Have a question about this project? Sign up for a free GitHub account to open an issue and contact its maintainers and the community.

By clicking “Sign up for GitHub”, you agree to our terms of service and privacy statement. We’ll occasionally send you account related emails.

Already on GitHub? Sign in to your account

cask: always return short cask tokens from core cask tap #16867

Merged
merged 2 commits into from Mar 13, 2024

Conversation

apainintheneck
Copy link
Contributor

@apainintheneck apainintheneck commented Mar 10, 2024

  • Have you followed the guidelines in our Contributing document?
  • Have you checked to ensure there aren't other open Pull Requests for the same change?
  • Have you added an explanation of what your changes do and why you'd like us to include them?
  • Have you written new tests for your changes? Here's an example.
  • Have you successfully run brew style with your changes locally?
  • Have you successfully run brew typecheck with your changes locally?
  • Have you successfully run brew tests with your changes locally?

For some reason Tap#formula_names returns the short name while Tap#cask_tokens returns the full name for some reason. I'd overlooked that when generating the internal JSON. This just gets the short name for casks from the casks themselves.

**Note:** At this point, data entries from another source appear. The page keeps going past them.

theorem kept_halfRange {μ : Nat} (hw : 906694364794534764740608 &&& μ = 906694364794534764740608) {s0 : State} {off win : Nat} {o : EvObj} {s : State}  (kh : Kept μ s0 s) :
    Kept μ s0 (halfRange off win o s) := by
  have k_raiseIn : 906694364785738671718400 &&& μ = 906694364785738671718400 := sub_of hw rfl
  have k_setFlag : 13194139533312 &&& μ = 13194139533312 := sub_of hw rfl
  have i42 : μ.testBit 42 = true := bit_of hw rfl
  have i43 : μ.testBit 43 = true := bit_of hw rfl
  have i46 : μ.testBit 46 = true := bit_of hw rfl
  have i78 : μ.testBit 78 = true := bit_of hw rfl
  have i79 : μ.testBit 79 = true := bit_of hw rfl
  unfold halfRange
  repeat' first
    | with_reducible assumption
    | (intro s; with_reducible refine (fun (hs : Kept μ s0 s) => ?_) ?_)
    | intro x
    | lift_lets
    | with_reducible refine kept_setFlag k_setFlag ?_
    | with_reducible refine kept_raiseIn k_raiseIn ?_
    | (fail_if_no_progress with_reducible refine Kept.mk' ?_  (h_hp := .inr ⟨i42, .inr i43, sm, sm, .inr i46, sm, sm, sm, sm, sm, sm, sm⟩) (h_evLog := .inr i78) (h_evLogSeq := .inr i79))
    | split
    | dsimp +zetaDelta only

theorem kept_halfAt {μ : Nat} (hw : 906694364794534764740608 &&& μ = 906694364794534764740608) {s0 : State} {off win : Nat} {old : Word} {s : State}  (kh : Kept μ s0 s) :
    Kept μ s0 (halfAt off win old s) := by
  have k_halfRange : 906694364794534764740608 &&& μ = 906694364794534764740608 := sub_of hw rfl
  unfold halfAt
  repeat' first
    | with_reducible assumption
    | (intro s; with_reducible refine (fun (hs : Kept μ s0 s) => ?_) ?_)
    | intro x
    | lift_lets
    | with_reducible refine kept_halfRange k_halfRange ?_
    | split
    | dsimp +zetaDelta only

theorem kept_countW {μ : Nat} (hw : 982252228520449088159744 &&& μ = 982252228520449088159744) {s0 : State} {off win : Nat} {o : EvObj} {s : State}  (kh : Kept μ s0 s) :
    Kept μ s0 (countW off win o s) := by
  have k_halfRange : 906694364794534764740608 &&& μ = 906694364794534764740608 := sub_of hw rfl
  have i42 : μ.testBit 42 = true := bit_of hw rfl
  have i43 : μ.testBit 43 = true := bit_of hw rfl
  have i46 : μ.testBit 46 = true := bit_of hw rfl
  have i76 : μ.testBit 76 = true := bit_of hw rfl
  have i78 : μ.testBit 78 = true := bit_of hw rfl
  have i79 : μ.testBit 79 = true := bit_of hw rfl
  unfold countW
  repeat' first
    | with_reducible assumption
    | (intro s; with_reducible refine (fun (hs : Kept μ s0 s) => ?_) ?_)
    | intro x
    | lift_lets
    | with_reducible refine kept_halfRange k_halfRange ?_
    | (fail_if_no_progress with_reducible refine Kept.mk' ?_  (h_hp := .inr ⟨i42, .inr i43, sm, sm, .inr i46, sm, sm, sm, sm, sm, sm, sm⟩) (h_cnt := .inr i76) (h_evLog := .inr i78) (h_evLogSeq := .inr i79))
    | split
    | dsimp +zetaDelta only

theorem kept_count {μ : Nat} (hw : 982252228520449088159744 &&& μ = 982252228520449088159744) {s0 : State} {off : Nat} {s : State}  (kh : Kept μ s0 s) :
    Kept μ s0 (count off s) := by
  have k_countW : 982252228520449088159744 &&& μ = 982252228520449088159744 := sub_of hw rfl
  unfold count
  repeat' first
    | with_reducible assumption
    | (intro s; with_reducible refine (fun (hs : Kept μ s0 s) => ?_) ?_)
    | intro x
    | lift_lets
    | with_reducible refine kept_countW k_countW ?_
    | split
    | dsimp +zetaDelta only

theorem kept_countN {μ : Nat} (hw : 982252228520449088159744 &&& μ = 982252228520449088159744) {s0 : State} {off win n : Nat} {o : EvObj} {s : State}  (kh : Kept μ s0 s) :
    Kept μ s0 (countN off win n o s) := by
  have k_halfRange : 906694364794534764740608 &&& μ = 906694364794534764740608 := sub_of hw rfl
  have i42 : μ.testBit 42 = true := bit_of hw rfl
  have i43 : μ.testBit 43 = true := bit_of hw rfl
  have i46 : μ.testBit 46 = true := bit_of hw rfl
  have i76 : μ.testBit 76 = true := bit_of hw rfl
  have i78 : μ.testBit 78 = true := bit_of hw rfl
  have i79 : μ.testBit 79 = true := bit_of hw rfl
  unfold countN
  repeat' first
    | with_reducible assumption
    | (intro s; with_reducible refine (fun (hs : Kept μ s0 s) => ?_) ?_)
    | intro x
    | lift_lets
    | with_reducible refine kept_halfRange k_halfRange ?_
    | (fail_if_no_progress with_reducible refine Kept.mk' ?_  (h_hp := .inr ⟨i42, .inr i43, sm, sm, .inr i46, sm, sm, sm, sm, sm, sm, sm⟩) (h_cnt := .inr i76) (h_evLog := .inr i78) (h_evLogSeq := .inr i79))
    | split
    | dsimp +zetaDelta only

theorem kept_flagCount {μ : Nat} (hw : 982252228520449088159744 &&& μ = 982252228520449088159744) {s0 : State} {reg b off : Nat} {s : State}  (kh : Kept μ s0 s) :
    Kept μ s0 (flagCount reg b off s) := by
  have k_count : 982252228520449088159744 &&& μ = 982252228520449088159744 := sub_of hw rfl
  have k_setFlag : 13194139533312 &&& μ = 13194139533312 := sub_of hw rfl
  unfold flagCount
  repeat' first
    | with_reducible assumption
    | (intro s; with_reducible refine (fun (hs : Kept μ s0 s) => ?_) ?_)
    | intro x
    | lift_lets
    | with_reducible refine kept_setFlag k_setFlag ?_
    | with_reducible refine kept_count k_count ?_
    | split
    | dsimp +zetaDelta only

theorem kept_countFn {μ : Nat} (hw : 906694364829719136829440 &&& μ = 906694364829719136829440) {s0 : State} {n off win : Nat} {s : State}  (kh : Kept μ s0 s) :
    Kept μ s0 (countFn n off win s) := by
  have k_modFn : 4398046511104 &&& μ = 4398046511104 := sub_of hw rfl
  have k_raiseIn : 906694364785738671718400 &&& μ = 906694364785738671718400 := sub_of hw rfl
  have k_setFlag1 : 13194139533312 &&& μ = 13194139533312 := sub_of hw rfl
  have i42 : μ.testBit 42 = true := bit_of hw rfl
  have i43 : μ.testBit 43 = true := bit_of hw rfl
  have i45 : μ.testBit 45 = true := bit_of hw rfl
  have i46 : μ.testBit 46 = true := bit_of hw rfl
  have i78 : μ.testBit 78 = true := bit_of hw rfl
  have i79 : μ.testBit 79 = true := bit_of hw rfl
  unfold countFn
  repeat' first
    | with_reducible assumption
    | (intro s; with_reducible refine (fun (hs : Kept μ s0 s) => ?_) ?_)
    | intro x
    | lift_lets
    | with_reducible refine kept_modFn k_modFn (.inr i43) smf (.inr i45) (.inr i46) smf smf smf smf smf smf smf ?_
    | with_reducible refine kept_setFlag1 k_setFlag1 ?_
    | with_reducible refine kept_raiseIn k_raiseIn ?_
    | (fail_if_no_progress with_reducible refine Kept.mk' ?_  (h_hp := .inr ⟨i42, .inr i43, sm, .inr i45, .inr i46, sm, sm, sm, sm, sm, sm, sm⟩) (h_evLog := .inr i78) (h_evLogSeq := .inr i79))
    | split
    | dsimp +zetaDelta only

theorem kept_hifFlag {μ : Nat} (hw : 83562883710976 &&& μ = 83562883710976) {s0 : State} {n b : Nat} {s : State}  (kh : Kept μ s0 s) :
    Kept μ s0 (hifFlag n b s) := by
  have k_irqPend : 74766790688768 &&& μ = 74766790688768 := sub_of hw rfl
  have k_setFlag1 : 13194139533312 &&& μ = 13194139533312 := sub_of hw rfl
  unfold hifFlag
  repeat' first
    | with_reducible assumption
    | (intro s; with_reducible refine (fun (hs : Kept μ s0 s) => ?_) ?_)
    | intro x
    | lift_lets
    | with_reducible refine kept_setFlag1 k_setFlag1 ?_
    | with_reducible refine kept_irqPend k_irqPend ?_
    | split
    | dsimp +zetaDelta only

end Sys2Proof.Machine
end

brew(main):004:0> ENV["HOMEBREW_NO_INSTALL_FROM_API"] = "1"
=> "1"
brew(main):005:0> CoreCaskTap.instance.cask_tokens.sample(5)
=> ["homebrew/cask/ssh-config-editor", "homebrew/cask/deskpad", "homebrew/cask/zoom-for-it-admins", "homebrew/cask/ukelele", "homebrew/cask/baiduinput"]
brew(main):006:0> CoreTap.instance.formula_names.sample(5)
=> ["lilv", "libccd", "chmlib", "mpfrcx", "cgit"]
brew(main):007:0> :deskpad.c.token
=> "deskpad"

Edit: Based on code review we've decided to change the behavior of CoreCaskTap.instance.cask_tokens to always return the short tokens. This matches the behavior when the core cask tap is loaded from the API. The other bug with brew untap is being handled in a separate PR: #16875

@apainintheneck
Copy link
Contributor Author

This is a follow-up to #16798 that I discovered while trying to write the loader code.

@apainintheneck
Copy link
Contributor Author

It's also interesting how the behavior is different when using the API. Tap#cask_tokens returns short names in that case.

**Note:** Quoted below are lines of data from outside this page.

-- ==== Sys2Proof/Laws/KeptEthernet.lean ====
section
/-!
SUPPORT. Sys2Proof/Laws/KeptEthernet.lean: every operation of Ethernet.lean keeps what no command changes, and the parts that it does not write (Kept.lean).
-/
set_option Elab.async false
set_option linter.unusedTactic false
set_option linter.unreachableTactic false
set_option linter.unusedVariables false
namespace Sys2Proof.Machine

theorem kept_modPort {μ : Nat} (hw : 48 &&& μ = 48) {s0 : State} {n : Nat} {f : Port → Port} {s : State}  (kh : Kept μ s0 s) :
    Kept μ s0 (modPort n f s) := by
  have i4 : μ.testBit 4 = true := bit_of hw rfl
  have i5 : μ.testBit 5 = true := bit_of hw rfl
  unfold modPort
  repeat' first
    | with_reducible assumption
    | (intro s; with_reducible refine (fun (hs : Kept μ s0 s) => ?_) ?_)
    | intro x
    | lift_lets
    | (fail_if_no_progress with_reducible refine Kept.mk' ?_  (h_eth := .inr ⟨i4, .inr i5, sm, sm⟩))
    | split
    | dsimp +zetaDelta only

theorem kept_ethCount {μ : Nat} (hw : 982252228520449088159744 &&& μ = 982252228520449088159744) {s0 : State} {n off : Nat} {s : State}  (kh : Kept μ s0 s) :
    Kept μ s0 (ethCount n off s) := by
  have k_count : 982252228520449088159744 &&& μ = 982252228520449088159744 := sub_of hw rfl
  unfold ethCount
  repeat' first
    | with_reducible assumption
    | (intro s; with_reducible refine (fun (hs : Kept μ s0 s) => ?_) ?_)
    | intro x
    | lift_lets
    | with_reducible refine kept_count k_count ?_
    | split
    | dsimp +zetaDelta only

theorem kept_ethFlag {μ : Nat} (hw : 13194139533312 &&& μ = 13194139533312) {s0 : State} {n b : Nat} {s : State}  (kh : Kept μ s0 s) :
    Kept μ s0 (ethFlag n b s) := by
  have k_setFlag : 13194139533312 &&& μ = 13194139533312 := sub_of hw rfl
  unfold ethFlag
  repeat' first
    | with_reducible assumption
    | (intro s; with_reducible refine (fun (hs : Kept μ s0 s) => ?_) ?_)
    | intro x
    | lift_lets
    | with_reducible refine kept_setFlag k_setFlag ?_
    | split
    | dsimp +zetaDelta only

theorem kept_prpCount {μ : Nat} (hw : 982252228520449088159744 &&& μ = 982252228520449088159744) {s0 : State} {p off : Nat} {s : State}  (kh : Kept μ s0 s) :
    Kept μ s0 (prpCount p off s) := by
  have k_count : 982252228520449088159744 &&& μ = 982252228520449088159744 := sub_of hw rfl
  unfold prpCount
  repeat' first
    | with_reducible assumption
    | (intro s; with_reducible refine (fun (hs : Kept μ s0 s) => ?_) ?_)
    | intro x
    | lift_lets
    | with_reducible refine kept_count k_count ?_
    | split
    | dsimp +zetaDelta only
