@[simp] theorem setFnReg_pending (s : State) (n off : Nat) (v : Word) : (setFnReg s n off v).pending = s.pending :=
  (kept_setFnReg (μ := 13194139533312) (Nat.and_self _) (Kept.refl s)).pending
@[simp] theorem setFnReg_tb (s : State) (n off : Nat) (v : Word) : (setFnReg s n off v).tb = s.tb :=
  (kept_setFnReg (μ := 13194139533312) (Nat.and_self _) (Kept.refl s)).fr.tb rfl
@[simp] theorem setFnReg_eth (s : State) (n off : Nat) (v : Word) : (setFnReg s n off v).eth = s.eth :=
  (kept_setFnReg (μ := 13194139533312) (Nat.and_self _) (Kept.refl s)).fr.eth rfl
@[simp] theorem setFnReg_ing (s : State) (n off : Nat) (v : Word) : (setFnReg s n off v).ing = s.ing :=
  (kept_setFnReg (μ := 13194139533312) (Nat.and_self _) (Kept.refl s)).fr.ing rfl
@[simp] theorem setFnReg_aln (s : State) (n off : Nat) (v : Word) : (setFnReg s n off v).aln = s.aln :=
  (kept_setFnReg (μ := 13194139533312) (Nat.and_self _) (Kept.refl s)).fr.aln rfl
@[simp] theorem setFnReg_svf (s : State) (n off : Nat) (v : Word) : (setFnReg s n off v).svf = s.svf :=
  (kept_setFnReg (μ := 13194139533312) (Nat.and_self _) (Kept.refl s)).fr.svf rfl
@[simp] theorem setFnReg_osc (s : State) (n off : Nat) (v : Word) : (setFnReg s n off v).osc = s.osc :=
  (kept_setFnReg (μ := 13194139533312) (Nat.and_self _) (Kept.refl s)).fr.osc rfl
@[simp] theorem setFnReg_isl (s : State) (n off : Nat) (v : Word) : (setFnReg s n off v).isl = s.isl :=
  (kept_setFnReg (μ := 13194139533312) (Nat.and_self _) (Kept.refl s)).fr.isl rfl
@[simp] theorem setFnReg_sch (s : State) (n off : Nat) (v : Word) : (setFnReg s n off v).sch = s.sch :=
  (kept_setFnReg (μ := 13194139533312) (Nat.and_self _) (Kept.refl s)).fr.sch rfl
@[simp] theorem setFnReg_cap (s : State) (n off : Nat) (v : Word) : (setFnReg s n off v).cap = s.cap :=
  (kept_setFnReg (μ := 13194139533312) (Nat.and_self _) (Kept.refl s)).fr.cap rfl
@[simp] theorem setFnReg_mtr (s : State) (n off : Nat) (v : Word) : (setFnReg s n off v).mtr = s.mtr :=
  (kept_setFnReg (μ := 13194139533312) (Nat.and_self _) (Kept.refl s)).fr.mtr rfl
@[simp] theorem setFnReg_tsk (s : State) (n off : Nat) (v : Word) : (setFnReg s n off v).tsk = s.tsk :=
  (kept_setFnReg (μ := 13194139533312) (Nat.and_self _) (Kept.refl s)).fr.tsk rfl
@[simp] theorem setFnReg_arb (s : State) (n off : Nat) (v : Word) : (setFnReg s n off v).arb = s.arb :=
  (kept_setFnReg (μ := 13194139533312) (Nat.and_self _) (Kept.refl s)).fr.arb rfl
@[simp] theorem setFnReg_pub (s : State) (n off : Nat) (v : Word) : (setFnReg s n off v).pub = s.pub :=
  (kept_setFnReg (μ := 13194139533312) (Nat.and_self _) (Kept.refl s)).fr.pub rfl
@[simp] theorem setFnReg_cfg (s : State) (n off : Nat) (v : Word) : (setFnReg s n off v).cfg = s.cfg :=
  (kept_setFnReg (μ := 13194139533312) (Nat.and_self _) (Kept.refl s)).fr.cfg rfl
@[simp] theorem setFnReg_pair (s : State) (n off : Nat) (v : Word) : (setFnReg s n off v).pair = s.pair :=
  (kept_setFnReg (μ := 13194139533312) (Nat.and_self _) (Kept.refl s)).fr.pair rfl
@[simp] theorem setFnReg_sec (s : State) (n off : Nat) (v : Word) : (setFnReg s n off v).sec = s.sec :=
  (kept_setFnReg (μ := 13194139533312) (Nat.and_self _) (Kept.refl s)).fr.sec rfl
@[simp] theorem setFnReg_nv (s : State) (n off : Nat) (v : Word) : (setFnReg s n off v).nv = s.nv :=
  (kept_setFnReg (μ := 13194139533312) (Nat.and_self _) (Kept.refl s)).fr.nv rfl
@[simp] theorem setFnReg_vbat (s : State) (n off : Nat) (v : Word) : (setFnReg s n off v).vbat = s.vbat :=
  (kept_setFnReg (μ := 13194139533312) (Nat.and_self _) (Kept.refl s)).fr.vbat rfl
@[simp] theorem setFnReg_part (s : State) (n off : Nat) (v : Word) : (setFnReg s n off v).part = s.part :=
  (kept_setFnReg (μ := 13194139533312) (Nat.and_self _) (Kept.refl s)).part
@[simp] theorem setFnReg_fuses (s : State) (n off : Nat) (v : Word) : (setFnReg s n off v).fuses = s.fuses :=
  (kept_setFnReg (μ := 13194139533312) (Nat.and_self _) (Kept.refl s)).fr.fuses rfl
@[simp] theorem setFnReg_pwr (s : State) (n off : Nat) (v : Word) : (setFnReg s n off v).pwr = s.pwr :=
  (kept_setFnReg (μ := 13194139533312) (Nat.and_self _) (Kept.refl s)).fr.pwr rfl
@[simp] theorem setFnReg_cnt (s : State) (n off : Nat) (v : Word) : (setFnReg s n off v).cnt = s.cnt :=
  (kept_setFnReg (μ := 13194139533312) (Nat.and_self _) (Kept.refl s)).fr.cnt rfl
@[simp] theorem setFnReg_limits (s : State) (n off : Nat) (v : Word) : (setFnReg s n off v).limits = s.limits :=
  (kept_setFnReg (μ := 13194139533312) (Nat.and_self _) (Kept.refl s)).fr.limits rfl
@[simp] theorem setFnReg_evLog (s : State) (n off : Nat) (v : Word) : (setFnReg s n off v).evLog = s.evLog :=
  (kept_setFnReg (μ := 13194139533312) (Nat.and_self _) (Kept.refl s)).fr.evLog rfl
@[simp] theorem setFnReg_evLogSeq (s : State) (n off : Nat) (v : Word) : (setFnReg s n off v).evLogSeq = s.evLogSeq :=
  (kept_setFnReg (μ := 13194139533312) (Nat.and_self _) (Kept.refl s)).fr.evLogSeq rfl
@[simp] theorem setFnReg_free (s : State) (n off : Nat) (v : Word) : (setFnReg s n off v).free = s.free :=
  (kept_setFnReg (μ := 13194139533312) (Nat.and_self _) (Kept.refl s)).fr.free rfl

@[simp] theorem setFlag1_pending (s : State) (n off b : Nat) : (setFlag1 s n off b).pending = s.pending :=
  (kept_setFlag1 (μ := 13194139533312) (Nat.and_self _) (Kept.refl s)).pending
@[simp] theorem setFlag1_tb (s : State) (n off b : Nat) : (setFlag1 s n off b).tb = s.tb :=
  (kept_setFlag1 (μ := 13194139533312) (Nat.and_self _) (Kept.refl s)).fr.tb rfl
@[simp] theorem setFlag1_eth (s : State) (n off b : Nat) : (setFlag1 s n off b).eth = s.eth :=
  (kept_setFlag1 (μ := 13194139533312) (Nat.and_self _) (Kept.refl s)).fr.eth rfl
@[simp] theorem setFlag1_ing (s : State) (n off b : Nat) : (setFlag1 s n off b).ing = s.ing :=
  (kept_setFlag1 (μ := 13194139533312) (Nat.and_self _) (Kept.refl s)).fr.ing rfl
@[simp] theorem setFlag1_aln (s : State) (n off b : Nat) : (setFlag1 s n off b).aln = s.aln :=
  (kept_setFlag1 (μ := 13194139533312) (Nat.and_self _) (Kept.refl s)).fr.aln rfl
@[simp] theorem setFlag1_svf (s : State) (n off b : Nat) : (setFlag1 s n off b).svf = s.svf :=
  (kept_setFlag1 (μ := 13194139533312) (Nat.and_self _) (Kept.refl s)).fr.svf rfl
@[simp] theorem setFlag1_osc (s : State) (n off b : Nat) : (setFlag1 s n off b).osc = s.osc :=
  (kept_setFlag1 (μ := 13194139533312) (Nat.and_self _) (Kept.refl s)).fr.osc rfl
@[simp] theorem setFlag1_isl (s : State) (n off b : Nat) : (setFlag1 s n off b).isl = s.isl :=
  (kept_setFlag1 (μ := 13194139533312) (Nat.and_self _) (Kept.refl s)).fr.isl rfl
@[simp] theorem setFlag1_sch (s : State) (n off b : Nat) : (setFlag1 s n off b).sch = s.sch :=
  (kept_setFlag1 (μ := 13194139533312) (Nat.and_self _) (Kept.refl s)).fr.sch rfl
@[simp] theorem setFlag1_cap (s : State) (n off b : Nat) : (setFlag1 s n off b).cap = s.cap :=
  (kept_setFlag1 (μ := 13194139533312) (Nat.and_self _) (Kept.refl s)).fr.cap rfl
@[simp] theorem setFlag1_mtr (s : State) (n off b : Nat) : (setFlag1 s n off b).mtr = s.mtr :=
  (kept_setFlag1 (μ := 13194139533312) (Nat.and_self _) (Kept.refl s)).fr.mtr rfl
@[simp] theorem setFlag1_tsk (s : State) (n off b : Nat) : (setFlag1 s n off b).tsk = s.tsk :=
  (kept_setFlag1 (μ := 13194139533312) (Nat.and_self _) (Kept.refl s)).fr.tsk rfl
@[simp] theorem setFlag1_arb (s : State) (n off b : Nat) : (setFlag1 s n off b).arb = s.arb :=
  (kept_setFlag1 (μ := 13194139533312) (Nat.and_self _) (Kept.refl s)).fr.arb rfl
@[simp] theorem setFlag1_pub (s : State) (n off b : Nat) : (setFlag1 s n off b).pub = s.pub :=
  (kept_setFlag1 (μ := 13194139533312) (Nat.and_self _) (Kept.refl s)).fr.pub rfl
@[simp] theorem setFlag1_cfg (s : State) (n off b : Nat) : (setFlag1 s n off b).cfg = s.cfg :=
  (kept_setFlag1 (μ := 13194139533312) (Nat.and_self _) (Kept.refl s)).fr.cfg rfl
@[simp] theorem setFlag1_pair (s : State) (n off b : Nat) : (setFlag1 s n off b).pair = s.pair :=
  (kept_setFlag1 (μ := 13194139533312) (Nat.and_self _) (Kept.refl s)).fr.pair rfl
@[simp] theorem setFlag1_sec (s : State) (n off b : Nat) : (setFlag1 s n off b).sec = s.sec :=
  (kept_setFlag1 (μ := 13194139533312) (Nat.and_self _) (Kept.refl s)).fr.sec rfl
@[simp] theorem setFlag1_nv (s : State) (n off b : Nat) : (setFlag1 s n off b).nv = s.nv :=
  (kept_setFlag1 (μ := 13194139533312) (Nat.and_self _) (Kept.refl s)).fr.nv rfl
@[simp] theorem setFlag1_vbat (s : State) (n off b : Nat) : (setFlag1 s n off b).vbat = s.vbat :=
  (kept_setFlag1 (μ := 13194139533312) (Nat.and_self _) (Kept.refl s)).fr.vbat rfl
@[simp] theorem setFlag1_part (s : State) (n off b : Nat) : (setFlag1 s n off b).part = s.part :=
  (kept_setFlag1 (μ := 13194139533312) (Nat.and_self _) (Kept.refl s)).part
@[simp] theorem setFlag1_fuses (s : State) (n off b : Nat) : (setFlag1 s n off b).fuses = s.fuses :=
  (kept_setFlag1 (μ := 13194139533312) (Nat.and_self _) (Kept.refl s)).fr.fuses rfl
@[simp] theorem setFlag1_pwr (s : State) (n off b : Nat) : (setFlag1 s n off b).pwr = s.pwr :=
  (kept_setFlag1 (μ := 13194139533312) (Nat.and_self _) (Kept.refl s)).fr.pwr rfl
@[simp] theorem setFlag1_cnt (s : State) (n off b : Nat) : (setFlag1 s n off b).cnt = s.cnt :=
  (kept_setFlag1 (μ := 13194139533312) (Nat.and_self _) (Kept.refl s)).fr.cnt rfl
@[simp] theorem setFlag1_limits (s : State) (n off b : Nat) : (setFlag1 s n off b).limits = s.limits :=
  (kept_setFlag1 (μ := 13194139533312) (Nat.and_self _) (Kept.refl s)).fr.limits rfl
@[simp] theorem setFlag1_evLog (s : State) (n off b : Nat) : (setFlag1 s n off b).evLog = s.evLog :=
  (kept_setFlag1 (μ := 13194139533312) (Nat.and_self _) (Kept.refl s)).fr.evLog rfl
@[simp] theorem setFlag1_evLogSeq (s : State) (n off b : Nat) : (setFlag1 s n off b).evLogSeq = s.evLogSeq :=
  (kept_setFlag1 (μ := 13194139533312) (Nat.and_self _) (Kept.refl s)).fr.evLogSeq rfl
@[simp] theorem setFlag1_free (s : State) (n off b : Nat) : (setFlag1 s n off b).free = s.free :=
  (kept_setFlag1 (μ := 13194139533312) (Nat.and_self _) (Kept.refl s)).fr.free rfl
end Sys2Proof.Machine
end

brew(main):008:0> ENV.delete("HOMEBREW_NO_INSTALL_FROM_API")
=> "1"
brew(main):009:0> CoreCaskTap.instance.cask_tokens.sample(5)
=> ["mediainfo", "movist-pro", "fluor", "opendnsupdater", "wavebox"]

@ZhongRuoyu
Copy link
Member

Would it be reasonable to tweak CoreCaskTap#cask_tokens instead? Since its result is different with and without API.

@ZhongRuoyu
Copy link
Member

ZhongRuoyu commented Mar 10, 2024

I also noticed that CoreCaskTap.instance.cask_tokens is used in cmd/untap.rb for checking installed casks before untapping, but its doesn't seem to do the intended work as I could still untap the cask tap:

$ export HOMEBREW_NO_INSTALL_FROM_API=1
$ brew developer off
$ brew untap homebrew/cask
Untapping homebrew/cask...
Untapped 4397 casks (6,488 files, 423.9MB).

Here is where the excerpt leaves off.